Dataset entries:
• • • • •

-- ==== Sys2Proof/Machine/Arith.lean ====
section
/-! DEFINITION. The arithmetic shared by the vector unit, the drains and the memory-side adders: IEEE operations on codes
(spec 05 R137, 11 R278), activation scales (02 R52, 03 R77) and the till format (04 R96, R115 to R118). -/

namespace Sys2Proof

/-- An exact result written as a code under RNE, overflow to infinity (R137, R278). -/
def Elem.put (el : Elem) (v : FNum) : Nat := (el.encode .rne true 0 v).1

/-- The sum, difference and product of two codes, each rounded once (R137). -/
def Elem.addC (el : Elem) (a b : Nat) : Nat := el.put ((el.decode a).add (el.decode b))
def Elem.subC (el : Elem) (a b : Nat) : Nat := el.put ((el.decode a).add (el.decode b).negate)
def Elem.mulC (el : Elem) (a b : Nat) : Nat := el.put ((el.decode a).mul (el.decode b))
/-- The fused product and sum, rounded once (R137). -/
def Elem.fmaC (el : Elem) (a b c : Nat) : Nat := el.put (((el.decode a).mul (el.decode b)).add (el.decode c))

/-- `a` is below `b` as numbers; signed zeros are equal. NaN is below nothing. -/
def FNum.lt : FNum → FNum → Bool
  | .nan, _ => false
  | _, .nan => false
  | .inf n, .inf k => n && !k
  | .inf n, .fin _ _ _ => n
  | .fin _ _ _, .inf k => !k
  | .fin n m e, .fin k m' e' => Dy.lt (FNum.toDy (.fin n m e)) (FNum.toDy (.fin k m' e'))

/-- IEEE equality: signed zeros are equal, NaN equals nothing. -/
def FNum.eqv (a b : FNum) : Bool := !a.isNaN && !b.isNaN && !a.lt b && !b.lt a

/-- `a` is below `b` with -0 below +0 (R137). -/
def FNum.below (a b : FNum) : Bool := a.lt b || (a.isZero && b.isZero && a.sign && !b.sign)

/-- The maximum of two codes: NaN in either gives NaN, -0 counts below +0 (R137). -/
def Elem.maxC (el : Elem) (a b : Nat) : Nat :=
  let x := el.decode a
  let y := el.decode b
  if x.isNaN || y.isNaN then el.put .nan else if x.below y then b else a

/-- The minimum of two codes. -/
def Elem.minC (el : Elem) (a b : Nat) : Nat :=
  let x := el.decode a
  let y := el.decode b
  if x.isNaN || y.isNaN then el.put .nan else if y.below x then b else a

/-- A number rounded to an integer and held within 32 bits signed, with NONFINITE (R137). -/
def FNum.toI32 (md : RMode) (r : Nat) : FNum → W32 × Bool
  | .nan => (0, true)
  | .inf true => (BitVec.ofInt 32 (-(2 ^ 31)), true)
  | .inf false => (BitVec.ofInt 32 (2 ^ 31 - 1), true)
  | .fin neg m e =>
    let n : Nat := if m = 0 then 0 else roundMag md r m e 0
    let v : Int := if neg then -(n : Int) else n
    (BitVec.ofInt 32 (max (-(2 ^ 31)) (min (2 ^ 31 - 1) v)), false)

/-- An INT32 value as a number. -/
def FNum.ofI32 (w : W32) : FNum := FNum.ofDy false ⟨w.toInt, 0⟩

/-- `⌈x⌉` of a finite number. -/
def FNum.ceilInt (x : FNum) : Int := x.toDy.ceil
/-- `⌊x⌋` of a finite number. -/
def FNum.floorInt (x : FNum) : Int := x.toDy.floor

/-- The quotient of two values, the divisor positive, cut off more than 100 bits below its leading bit with a sticky last bit:
it rounds as the exact quotient does. -/
def Dy.ovr (a c : Dy) : Dy :=
  let n := 160 + Nat.log2 c.m.natAbs
  let num := a.m.natAbs * 2 ^ n
  let q := 2 * (num / c.m.natAbs) + b2n (num % c.m.natAbs != 0)
  ⟨if a.m < 0 then -(q : Int) else (q : Int), a.e - n - 1 - c.e⟩

/-! ### The till format (R96, R115) -/

/-- A value in till format: a pair (T, A), or a special value (Table 4-3). -/
inductive Wide where
  | val (t : Int) (a : Int)
  | special (v : FNum)
  deriving DecidableEq, Repr

/-- A WIDE element by its two arrays' entries (Table 4-3): any T but the three listed reads as NaN under anchor 0x8000. -/
def Wide.decode (t : BitVec 128) (a : Half) : Wide :=
  if a = 0x8000#16 then
    if t = 1 then .special (.inf false) else if t = -1 then .special (.inf true) else .special .nan
  else .val t.toInt a.toInt

/-- The entries that the FK2 writes for an element. -/
def Wide.encode : Wide → BitVec 128 × Half
  | .val t a => (BitVec.ofInt 128 t, BitVec.ofInt 16 a)
  | .special (.inf neg) => (if neg then -1 else 1, 0x8000#16)
  | .special _ => (3, 0x8000#16)

/-- The number a till-format value stands for (R96). -/
def Wide.num : Wide → FNum
  | .val t a => FNum.ofDy false ⟨t, a - 126⟩
  | .special v => v

/-- The wide add of R116 and whether it saturated: `tag` is the output tensor's tag and `e` the destination element's index. -/
def Wide.add (seed : W64) (tag : Half) (e : Nat) : Wide → Wide → Wide × Bool
  | .special v, .special w => (.special (v.add w), false)
  | .special v, .val _ _ => (.special v, false)
  | .val _ _, .special w => (.special w, false)
  | .val t1 a1, .val t2 a2 =>
    if t1 = 0 then (.val t2 a2, false)
    else if t2 = 0 then (.val t1 a1, false)
    else
      let ar := max a1 a2
      let x1 := if a1 = ar then t1 else tillRound seed tag ar e 0x1FFFFF ⟨t1, a1 - 126⟩
      let x2 := if a2 = ar then t2 else tillRound seed tag ar e 0x1FFFFF ⟨t2, a2 - 126⟩
      let r := tillClamp (x1 + x2)
      (.val r.1 ar, r.2)

/-- VWANC on one element: an integer added to its anchor (R141); whether it saturated. -/
def Wide.shiftAnchor (k : Int) : Wide → Wide × Bool
  | .special v => (.special v, false)
  | .val t a =>
    let a' := a + k
    if t = 0 then (.val 0 (max (-32767) (min 32767 a')), false)
    else if 32767 < a' then (.val (if 0 < t then tMax else tMin) 32767, true)
    else if a' < -32767 then (.val 0 (-32767), false)
    else (.val t a', false)

/-- The drain of a value times a power of two and an output scale into an element format (R113, R118): the code and
NONFINITE. The value is exact; a zero value counts as +0. -/
def drainCode (el : Elem) (md : RMode) (nonsat : Bool) (seed : W64) (tag : Half) (e : Nat) (v oscale : FNum) : Nat × Bool :=
  el.encode md nonsat (srBits seed tag e) (v.mul oscale)

end Sys2Proof
end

• • • • •

● Task details:
Across the records above, show each line containing the word "integer".

● Task solution:
/-- A number rounded to an integer and held within 32 bits signed, with NONFINITE (R137). -/
/-- VWANC on one element: an integer added to its anchor (R141); whether it saturated. -/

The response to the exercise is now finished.